Background: The exact pathogenic role of oxidative stress in the development of allergic airway inflammation is still largely unknown.
Objective: To investigate a possible link between increased pulmonary oxidative stress and the pivotal features of asthma during the mounting of an allergic inflammatory response.
Methods: To determine the relationship between oxidative stress and allergic inflammatory responses, we evaluated the sequential kinetics of oxidative stress in the lung, the development of airway inflammation, mucin hypersecretion, and airway hyperresponsiveness (AHR) in an ovalbumin (OVA)-sensitized and challenged mouse with and without antioxidant. Parameters were measured at 9 points for more than 28 days, starting from the first day of OVA challenge with or without antioxidant treatment. The ratio of reduced to oxidized glutathione in the lungs and levels of intracellular reactive oxygen species (ROS) in the bronchial epithelium were serially measured.
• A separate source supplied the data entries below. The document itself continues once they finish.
theorem State.bzUsed_inv (s : State) (b : BzCtx) (c at' : Nat) (on : Option (Nat × Bool)) (out : List Byte) (hI : s.Inv) : ResInv (s.bzUsed b c at' on out) := by
  unfold State.bzUsed
  have h := State.hWrite_inv s b.ctx (b.work c) out hI
  revert h
  generalize s.hWrite b.ctx (b.work c) out = q
  obtain ⟨_ | _, t⟩ := q <;> intro h
  · exact State.bzFault_inv _ _ h
  · dsimp only
    have h2 := State.hPutZone_inv t (at' + 12) [0#8] h
    split
    · exact State.bzDone_inv _ (State.deliver_inv _ _ _ _ _ _ h2)
    · exact State.bzDone_inv _ h2

theorem State.zoneHead_inv (s : State) (b : BzCtx) (at' : Nat) (hI : s.Inv) : (State.zoneHead s b at').2.Inv := by
  unfold State.zoneHead
  try dsimp only
  repeat' (first | (with_reducible assumption) | (with_reducible rfl) | (with_reducible apply next_inv) | (with_reducible refine inv_snd (by assumption) ?_) | (with_reducible refine inv_fst (by assumption) ?_) | (with_reducible apply foldl_inv; intros) | (with_reducible apply foldl_inv2; intros) | (with_reducible apply foldl_inv1; intros) | (simp only [inv_lit]; with_reducible apply keyOk_mk) | (with_reducible apply wrByte_wf) | (with_reducible apply wrBytes_wf) | (with_reducible apply inv_mem) | (with_reducible apply inv_outer) | (exact memWf_nil) | (with_reducible apply State.at'_inv) | (with_reducible apply State.freeBytes_inv) | (with_reducible apply State.hBytes_inv) | (intro _) | (with_reducible refine (id ?_ : List.length _ = List.length _); simp; done) | split | dsimp only)

theorem State.zoneBytes_inv (s : State) (b : BzCtx) (at' n : Nat) (hI : s.Inv) : (State.zoneBytes s b at' n).2.Inv := by
  unfold State.zoneBytes
  try dsimp only
  repeat' (first | (with_reducible assumption) | (with_reducible rfl) | (with_reducible apply next_inv) | (with_reducible refine inv_snd (by assumption) ?_) | (with_reducible refine inv_fst (by assumption) ?_) | (with_reducible apply foldl_inv; intros) | (with_reducible apply foldl_inv2; intros) | (with_reducible apply foldl_inv1; intros) | (simp only [inv_lit]; with_reducible apply keyOk_mk) | (with_reducible apply wrByte_wf) | (with_reducible apply wrBytes_wf) | (with_reducible apply inv_mem) | (with_reducible apply inv_outer) | (exact memWf_nil) | (with_reducible apply State.at'_inv) | (with_reducible apply State.freeBytes_inv) | (with_reducible apply State.hBytes_inv) | (intro _) | (with_reducible refine (id ?_ : List.length _ = List.length _); simp; done) | split | dsimp only)

theorem State.bzUse_inv (s : State) (c : Nat) (pr : Bool) (rop : Option BzRop) (on : Option (Nat × Bool)) (hI : s.Inv) : ResInv (s.bzUse c pr rop on) := by
  unfold State.bzUse
  extract_lets b at'
  clear_value b at'
  refine ite_inv (State.bzFault_inv _ _ hI) (ite_inv (State.bzWait_inv _ hI) ?_)
  have h1 : (if b.lzBad.isEmpty = true then s.hBytes (.hbm at') 128 else s.zoneHead b at').2.Inv := by
    split
    · exact State.hBytes_inv _ _ _ hI
    · exact State.zoneHead_inv _ _ _ hI
  revert h1
  generalize (if b.lzBad.isEmpty = true then s.hBytes (.hbm at') 128 else s.zoneHead b at') = q
  obtain ⟨hd, t⟩ := q
  intro h1
  show ResInv (if _ then _ else _)
  refine ite_inv (State.bzFault_inv _ _ h1) ?_
  have h2 : (if b.lzBad.isEmpty = true then t.hBytes (.hbm (at' + 128)) (b.len c) else t.zoneBytes b at' (b.len c)).2.Inv := by
    split
    · exact State.hBytes_inv _ _ _ h1
    · exact State.zoneBytes_inv _ _ _ _ h1
  revert h2
  generalize (if b.lzBad.isEmpty = true then t.hBytes (.hbm (at' + 128)) (b.len c) else t.zoneBytes b at' (b.len c)) = q
  obtain ⟨rcv, u⟩ := q
  intro h2
  show ResInv (if _ then _ else _)
  refine ite_inv (State.bzFault_inv _ _ h2) (ite_inv (State.bzFault_inv _ _ h2) ?_)
  cases rop with
  | none => exact State.bzUsed_inv _ _ _ _ _ _ h2
  | some op =>
    dsimp only
    have h3 := State.hRead_inv u b.ctx (b.work c) (b.len c) h2
    revert h3
    generalize u.hRead b.ctx (b.work c) (b.len c) = q
    obtain ⟨_ | loc, v⟩ := q
    · exact fun h => State.bzFault_inv _ _ h
    · exact fun h => ite_inv (State.bzFault_inv _ _ h) (ite_inv (State.bzFault_inv _ _ h) (State.bzUsed_inv _ _ _ _ _ _ h))

theorem execRecv_inv (pr : Bool) (c : ChunkEx) (s : State) (hI : s.Inv) : ResInv (execRecv pr c s) := by
  unfold execRecv
  try dsimp only
  repeat' (first | (with_reducible assumption) | (with_reducible rfl) | (with_reducible apply next_inv) | (with_reducible refine inv_snd (by assumption) ?_) | (with_reducible refine inv_fst (by assumption) ?_) | (with_reducible apply foldl_inv; intros) | (with_reducible apply foldl_inv2; intros) | (with_reducible apply foldl_inv1; intros) | (simp only [inv_lit]; with_reducible apply keyOk_mk) | (with_reducible apply wrByte_wf) | (with_reducible apply wrBytes_wf) | (with_reducible apply inv_mem) | (with_reducible apply inv_outer) | (exact memWf_nil) | (with_reducible apply State.bzUse_inv) | (intro _) | (with_reducible refine (id ?_ : List.length _ = List.length _); simp; done) | split | dsimp only)

theorem execRrd_inv (rop : BzRop) (pr : Bool) (c : ChunkEx) (s : State) (hI : s.Inv) : ResInv (execRrd rop pr c s) := by
  unfold execRrd
  try dsimp only
  repeat' (first | (with_reducible assumption) | (with_reducible rfl) | (with_reducible apply next_inv) | (with_reducible refine inv_snd (by assumption) ?_) | (with_reducible refine inv_fst (by assumption) ?_) | (with_reducible apply foldl_inv; intros) | (with_reducible apply foldl_inv2; intros) | (with_reducible apply foldl_inv1; intros) | (simp only [inv_lit]; with_reducible apply keyOk_mk) | (with_reducible apply wrByte_wf) | (with_reducible apply wrBytes_wf) | (with_reducible apply inv_mem) | (with_reducible apply inv_outer) | (exact memWf_nil) | (with_reducible apply State.bzUse_inv) | (intro _) | (with_reducible refine (id ?_ : List.length _ = List.length _); simp; done) | split | dsimp only)

theorem execRrs_inv (rop : BzRop) (pr pt ind : Bool) (c : ChunkEx) (p : PeerEx) (s : State) (hI : s.Inv) : ResInv (execRrs rop pr pt ind c p s) := by
  unfold execRrs
  try dsimp only
  repeat' (first | (with_reducible assumption) | (with_reducible rfl) | (with_reducible apply next_inv) | (with_reducible refine inv_snd (by assumption) ?_) | (with_reducible refine inv_fst (by assumption) ?_) | (with_reducible apply foldl_inv; intros) | (with_reducible apply foldl_inv2; intros) | (with_reducible apply foldl_inv1; intros) | (simp only [inv_lit]; with_reducible apply keyOk_mk) | (with_reducible apply wrByte_wf) | (with_reducible apply wrBytes_wf) | (with_reducible apply inv_mem) | (with_reducible apply inv_outer) | (exact memWf_nil) | (with_reducible apply State.bzFault_inv) | (with_reducible apply State.bzUse_inv) | (intro _) | (with_reducible refine (id ?_ : List.length _ = List.length _); simp; done) | split | dsimp only)

theorem execCopy_inv (c : ChunkEx) (s : State) (hI : s.Inv) : ResInv (execCopy c s) := by
  unfold execCopy
  try dsimp only
  repeat' (first | (with_reducible assumption) | (with_reducible rfl) | (with_reducible apply next_inv) | (with_reducible refine inv_snd (by assumption) ?_) | (with_reducible refine inv_fst (by assumption) ?_) | (with_reducible apply foldl_inv; intros) | (with_reducible apply foldl_inv2; intros) | (with_reducible apply foldl_inv1; intros) | (simp only [inv_lit]; with_reducible apply keyOk_mk) | (with_reducible apply wrByte_wf) | (with_reducible apply wrBytes_wf) | (with_reducible apply inv_mem) | (with_reducible apply inv_outer) | (exact memWf_nil) | (with_reducible apply State.bzFault_inv) | (with_reducible apply State.hRead_inv) | (with_reducible apply State.hWrite_inv) | (with_reducible apply State.bzDone_inv) | (intro _) | (with_reducible refine (id ?_ : List.length _ = List.length _); simp; done) | split | dsimp only)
Bronchoalveolar lavage fluid cells, histopathologic features, and AHR were analyzed at the same time points.
Results: The reduced to oxidized glutathione ratio was reduced from immediately after OVA challenge to day 1, remained at this level until day 1, and rapidly recovered to the normal level after more than 2 days. Intracellular ROS levels in the bronchial epithelium followed similar kinetics. The inflammatory cells in bronchoalveolar lavage fluid reached a maximum of 3 days and decreased progressively thereafter. Histopathologic examination revealed that substantial airway inflammation persisted through day 28. The proportion of mucin-producing epithelial cells significantly increased after day 1, reached a maximum at day 3, and remained at this level until day 5. The AHR peaked on day 1 and normalized within 5 days. The pretreatment of antioxidant significantly reduced not only the increased ROS levels but also development of other phenotypes of asthma.
Conclusion: These results indicate that increased oxidative stress in the lung precedes other pivotal phenotypes of allergic airway disease, suggesting a critical role for increased oxidative stress in the induction of allergic airway inflammation.